TOKYO » A Tokyo court on Friday dismissed Apple Inc.'s claim that Samsung had infringed on its patent — the latest ruling in the global legal battle over smartphones that pits the two technology titans against each other.

Samsung Electronics Co. of South Korea, the world's largest maker of phones, welcomed the Tokyo District Court ruling that its technology to synchronize mobile players with computers did not infringe on Apple patents as confirming "our long-held position."

"We will continue to offer highly innovative products to consumers, and continue our contributions toward the mobile industry's development," the company said in a statement.

The Apple lawyer present at the courthouse declined comment, and it was not immediately clear whether Apple would appeal.

In a session lasting a few minutes, Judge Tamotsu Shoji said he did not think Samsung products fell into the realm of Apple technology and dismissed the lawsuit, filed by Apple in August last year.

Apple, the Cupertino, California-based maker of the hit iPhone and iPad, is embroiled in similar legal squabbles around the world over whether Samsung smartphones, which relies on Google Inc.'s Android technology, illegally used Apple designs, ideas or technology.

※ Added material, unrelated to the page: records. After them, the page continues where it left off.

-- ==== Sys2Proof/Machine/Fire.lean ====
section
/-!
DEFINITION. What a trigger does when it fires (spec/06_units.md, spec/07_decode_table.md): checks, faults, results and effects
of every unit, operations in flight, and the conditions under which a unit is free (spec/04_move_engine.md, R117, R629).
-/

namespace Sys2Proof.Machine

open Reg

/-! ## The decode table (R193 to R196) -/

/-- Word w of entry n: words 0 to 3 the descriptor, 4 to 35 the micro-moves. -/
def dtF (n w : Nat) : Fld := ⟨0x50000000 + 4 * (36 * n + w), 0, 32, .rwt, 0⟩

/-- The value of a word of an entry. -/
def dtWord (s : State) (n w : Nat) : Nat := getF s (dtF n w)

/-- K, the number of micro-moves of an entry, and its latency (Table 7.1). -/
def entryK (s : State) (e : Nat) : Nat := bitsOf (dtWord s e 0) 8 5 + 1
@[inherit_doc entryK] def entryLat (s : State) (e : Nat) : Nat := bitsOf (dtWord s e 0) 16 6

/-- The micro-move words of an entry in force. -/
def entryWords (s : State) (e : Nat) : List Nat := (List.range (entryK s e)).map fun m => dtWord s e (4 + m)

/-- The micro-moves of a list of words; the payload of a long immediate is none (R196). -/
def microMoves (ws : List Nat) : List (Option Move) :=
  (ws.foldl (fun (acc : List (Option Move) × Bool) w =>
    if acc.2 then (acc.1 ++ [none], false)
    else (acc.1 ++ [some (Move.ofWord w)], (Move.ofWord w).src == 1)) ([], false)).1

/-- An entry uses PHU0 (R201). -/
def entryUsesPhu (s : State) (e : Nat) : Bool :=
  (microMoves (entryWords s e)).any fun m => match m with
    | some m => isTrig m.dst && m.dst / 16 == 8
    | none => false

/-- The entry that an EXEC names, with the selector it carries (R186, R202). -/
def execEntry (d : Deferred) : Nat := if d.dst % 16 = 5 then d.sel else d.dst % 16 - 6

/-- The unit that micro-move 0 of an entry triggers: every scratch register reads 0 then (R195, R198). -/
def firstUnit (s : State) (e : Nat) : Option Nat :=
  match (microMoves (entryWords s e)).head? with
  | some (some m) => if isTrig m.dst && m.dst / 16 != 15 && ((m.gidx == 15) != m.inv) then some (m.dst / 16) else none
  | _ => none

/-- A register of a MAC bank. -/
def macGet (r : MacRun) (k : Nat) : TWord := sget TWord.empty r.regs k

/-- The micro-move that the running custom operation issues in this cycle, when its guard lets it land (R195). -/
def microNow (s : State) : Option Move :=
  match s.core.mac with
  | none => none
  | some r =>
    match ((microMoves (entryWords s r.entry)).getD r.m none) with
    | none => none
    | some m =>
      let g := m.gidx == 15 || bitOf (macGet r (0xF8 + m.gidx)).val.toNat 0
      if g != m.inv then some m else none

/-- The unit that a micro-trigger takes in this cycle (R200); ports 0xF8 to 0xFF are scratch registers, no triggers. -/
def microUnit (s : State) : Option Nat :=
  (microNow s).bind fun m => if isTrig m.dst && m.dst / 16 != 15 then some (m.dst / 16) else none

/-! ## Units that are free (R117, R170, R186, R188, R201, R629) -/

/-- An operation of a unit, and of a port of it, is in flight. -/
def unitBusy (s : State) (u : Nat) : Bool := s.core.ops.any fun p => p.unit == u
@[inherit_doc unitBusy] def dftBusy (s : State) : Bool := s.core.ops.any fun p => p.unit == 8 && p.port == 7

/-- A custom operation that uses PHU0 is in progress (R201). -/
def execPhu (s : State) : Bool := s.core.ops.any fun p => match p.act with
  | .custom e => entryUsesPhu s e
  | _ => false

/-- The fast queue of a companion has room for a move's command: TMU actions that wait go first (R180, R188). -/
def fastRoom (s : State) (k : Nat) : Bool :=
  (nth [] s.core.fastQ k).length < 4 && !s.core.fastWait.any fun w => bitsOf w.toNat 8 3 == k

/-- A fast-output command launches something. -/
def fastNames (v : Nat) : Bool := v % 256 != 0

/-- A fast-output command is well formed (R187). -/
def fastOk (v : Nat) : Bool := v < 2048 && (v % 16 &&& v / 16 % 16) == 0

/-- The command of a FASTOUT trigger as the operation uses it, under COERCE after its conversion; none when its check fails (R144,
R148, R187). -/
def fastCmd (s : State) (t : Nat) (w : TWord) : Option Nat :=
  if w.tag = 3 ∨ w.tag = 1 then some w.val.toNat
  else if polOf s t = 2 ∧ isNum w.tag.toNat then (convert w.tag.toNat 3 w.val.toNat).map (·.1)
  else none

/-- A FASTOUT trigger needs room in a fast queue and finds none: in a mode without fast frames, and with a command that is refused
or launches nothing, it needs none (R187, R188, R424). -/
def roomLacks (s : State) (d : Deferred) : Bool :=
  match fastCmd s d.o.task d.val with
  | some v => (s.mode == .run || s.mode == .runEdit) && fastOk v && fastNames v && !fastRoom s (bitsOf v 8 3)
  | none => false

/-- Two triggers wait in one queue: for the same unit; FASTOUT triggers for the same companion; SEL waits for nothing (R117, R188,
R202). -/
def sameQueue (s : State) (d e : Deferred) : Bool :=
  let cpn (x : Deferred) : Option Nat := (fastCmd s x.o.task x.val).map fun v => bitsOf v 8 3
  d.dst / 16 == e.dst / 16 && d.dst != 0xF4 && e.dst != 0xF4 && (d.dst / 16 != 16 || cpn d == cpn e)

/-- A trigger could fire in this cycle: its unit is not held. An EXEC whose micro-move 0 would meet a unit that has taken a trigger
in this cycle waits (R200; log entry 131, DESIGN CHOICE). -/
def unitFree (s : State) (d : Deferred) : Bool :=
  let u := d.dst / 16
  let p := d.dst % 16
  if u = 15 ∧ p = 4 then true
  else !s.core.firedNow.contains u && microUnit s != some u && (match u with
    | 8 => if p = 7 then !unitBusy s 8 && !execPhu s else !dftBusy s
    | 13 => !unitBusy s 13
    | 15 => !unitBusy s 15 && !(entryUsesPhu s (execEntry d) && dftBusy s) &&
        (match firstUnit s (execEntry d) with | some v => !s.core.firedNow.contains v | none => true)
    | 16 => !roomLacks s d
    | _ => true)

/-! ## Results -/

/-- Results land in a context. -/
def landRes (s : State) (t u : Nat) (rs : List (Nat × TWord)) : State :=
  rs.foldl (fun s r => setCtx s (resKey t u r.1) r.2) s

/-- The same operation in flight: its origin, port and firing cycle. -/
def sameOp (p q : PendOp) : Bool := p.o == q.o && p.unit == q.unit && p.port == q.port && p.fire == q.fire

/-- Results of an operation that would land in the same registers no later than those of an operation fired after it do not land
(R160). -/
def overtaken (p q : PendOp) (rs : List Nat) : PendOp :=
  if q.o.task = p.o.task ∧ q.unit = p.unit ∧ q.fire + q.lat ≤ p.fire + p.lat ∧
      (q.fire < p.fire ∨ (q.fire = p.fire ∧ q.o.slot < p.o.slot)) then
    { q with results := q.results.filter fun r => !rs.contains r.1 }
  else q

/-- The results of an operation land in its context, and it leaves the tracker (R114, R160). -/
def landOp (s : State) (p : PendOp) (rs : List (Nat × TWord)) : State :=
  let regs := rs.map (·.1)
  let ops := (s.core.ops.filter fun q => !sameOp p q).map fun q => overtaken p q regs
  landRes { s with core := { s.core with ops := ops } } p.o.task p.unit rs

/-- An operation that has fired: with latency 1 and nothing else to do its results land in this cycle, else it is in flight
(R160). -/
def finish (s : State) (d : Deferred) (lat : Nat) (rs : List (Nat × TWord)) (act : PendAct) (entry : Bool) : State :=
  let p : PendOp := { o := d.o, unit := d.dst / 16, port := d.dst % 16, fire := s.core.cyc, lat := lat, results := rs,
                      act := act, entry := entry }
  if lat ≤ 1 ∧ act = .nothing then landOp s p rs
  else { s with core := { s.core with ops := s.core.ops ++ [p] } }

/-- A check that has not passed: POISON results at the latency, or nothing after a trap; an operation of class S is squashed
and holds no entry (R146, R147). -/
def failed (s : State) (c : Checked) (d : Deferred) (lat : Nat) (res : List Nat) (sclass : Bool) : State :=
  match c with
  | .poison w =>
    let s := if sclass then squash s else s
    if res.isEmpty then s else finish s d lat (res.map fun i => (i, w)) .nothing (!sclass)
  | _ => s
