/-- Plumb takes a sample set of a stream: at the channel of PLB_SRCA, with the newest sample and the quality of every channel it
tracks (R48, R50, R336). -/
def plumbSample (s : State) (m smp sync stamp : Nat) : State :=
  let srcs := if getF s PLB_CTRL.SRC_MODE = 1 then [PLB_SRCA.ADDR] else [PLB_SRCA.ADDR, PLB_SRCB.ADDR, PLB_SRCC.ADDR]
  if !plbTracks s || !(List.range (strNch s m)).any fun c => ringBase s m c == getF s PLB_SRCA.ADDR then s
  else
    let (vs, s) := readAll s (srcs.map fun f => newestAt s (getF s f))
    let (qs, s) := readAll s (srcs.filterMap fun f => qualAt s (getF s f))
    let good := qs.length == srcs.length && qs.all fun q => q.tag == 10 && q.val.toNat % 4 == 0
    let inst := if sync = 2 ∧ classNow s ≤ 1 then smpInstant stamp smp (getF s PLB_SRCCFG.RATE)
      else stamp - getF s PLB_SRCCFG.DLY * 10 * nsUnit
    plbNote (plbUpdate s vs good ((s.time.tai - inst) * 2 / (5 * nsUnit))) inst

/-- Report instants whose window ends with the newest of a list of samples, in order (R453, R454): the centre sample is the one
nearest the report instant, a tie going to the earlier; with PERSMP every sample instant is one. -/
def reportsDue (s : State) (e : Nat) (l : List Nat) : List Nat :=
  let h := estW s e * estM s / 2
  if h = 0 ∨ l.length < 2 * h then []
  else
    let c := l.getD (h - 1) 0
    if isSet s (PHM_E_CFG.PERSMP e) then [c]
    else
      let prev := l.getD h 0
      let next := if 2 ≤ h then l.getD (h - 2) 0 else c + secUnit / max 1 (getF s PLB_SRCCFG.RATE)
      let cnt (x : Nat) : Nat := x * estRr s e / (2 * secUnit)
      (List.range (cnt (c + next) - cnt (prev + c))).map fun j => (cnt (prev + c) + 1 + j) * secUnit / max 1 (estRr s e)

/-- A bit of a gap map (R455). -/
def setGap (s : State) (e i : Nat) (v : Bool) : State :=
  let f := PHM_GAP.W e (i / 32)
  let w := getF s f
  if bitOf w (i % 32) == v then s else setF s f (if v then w + 2 ^ (i % 32) else w - 2 ^ (i % 32))

/-- A sample enters the record of an estimator. -/
def putSample (s : State) (e : Nat) (x : PhmSmp) : State :=
  { s with phm := { s.phm with
      samples := s.phm.samples.set e ((x :: nth [] s.phm.samples e).take 512)
      smpCnt := s.phm.smpCnt.set e (nth 0 s.phm.smpCnt e + 1) } }

/-- Report instants of an estimator are numbered, each whether or not it is pulsed (R458); those of a land cycle but the oldest, or all
of a window that can no longer be completed, are dropped (R455, case 3). -/
def reportsFall (s : State) (e : Nat) (trs : List Nat) (complete : Bool) : State :=
  if trs.isEmpty || !phmOn s e then s
  else
    let no := nth 0 s.phm.rptNo e
    let s := { s with phm := { s.phm with rptNo := s.phm.rptNo.set e ((no + trs.length) % 2 ^ 32) } }
    if !complete then addSat s (PHM_E_CNT.DROPPED e) PHM_STAT.CNT_OVF trs.length
    else
      let s := if trs.length = 1 then s else addSat s (PHM_E_CNT.DROPPED e) PHM_STAT.CNT_OVF (trs.length - 1)
      let d : PhmDue := { at' := s.time.tai, no := no, tr := trs.headD 0, cnt := nth 0 s.phm.smpCnt e }
      pulse { s with phm := { s.phm with due := s.phm.due.set e ((d :: nth [] s.phm.due e).take 8) } } (0x30A00 + e)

In one such case, a jury in California ruled last week that Samsung products illegally used such Apple creations as the "bounce-back" feature when a user scrolls to an end image, and the ability to zoom text with a tap of a finger.

The jury awarded Apple $1 billion in damages, and a judge is now evaluating Apple's request to have eight Samsung products pulled from shelves and banned from the U.S. market, including popular Galaxy model smartphones. Samsung's latest hit, Galaxy S3, was not part of the U.S. ruling.

Friday's ruling was the first held in Japan in the Samsung-Apple global court battle, but other technology is being contested by the two companies in separate legal cases in Japan

Apple products are extremely popular among Japanese consumers, but major Japanese carriers such as NTT DoCoMo sell Samsung smartphones as well. Japanese electronics maker Sony Corp. also makes smartphones similar to Samsung's, using Android technology.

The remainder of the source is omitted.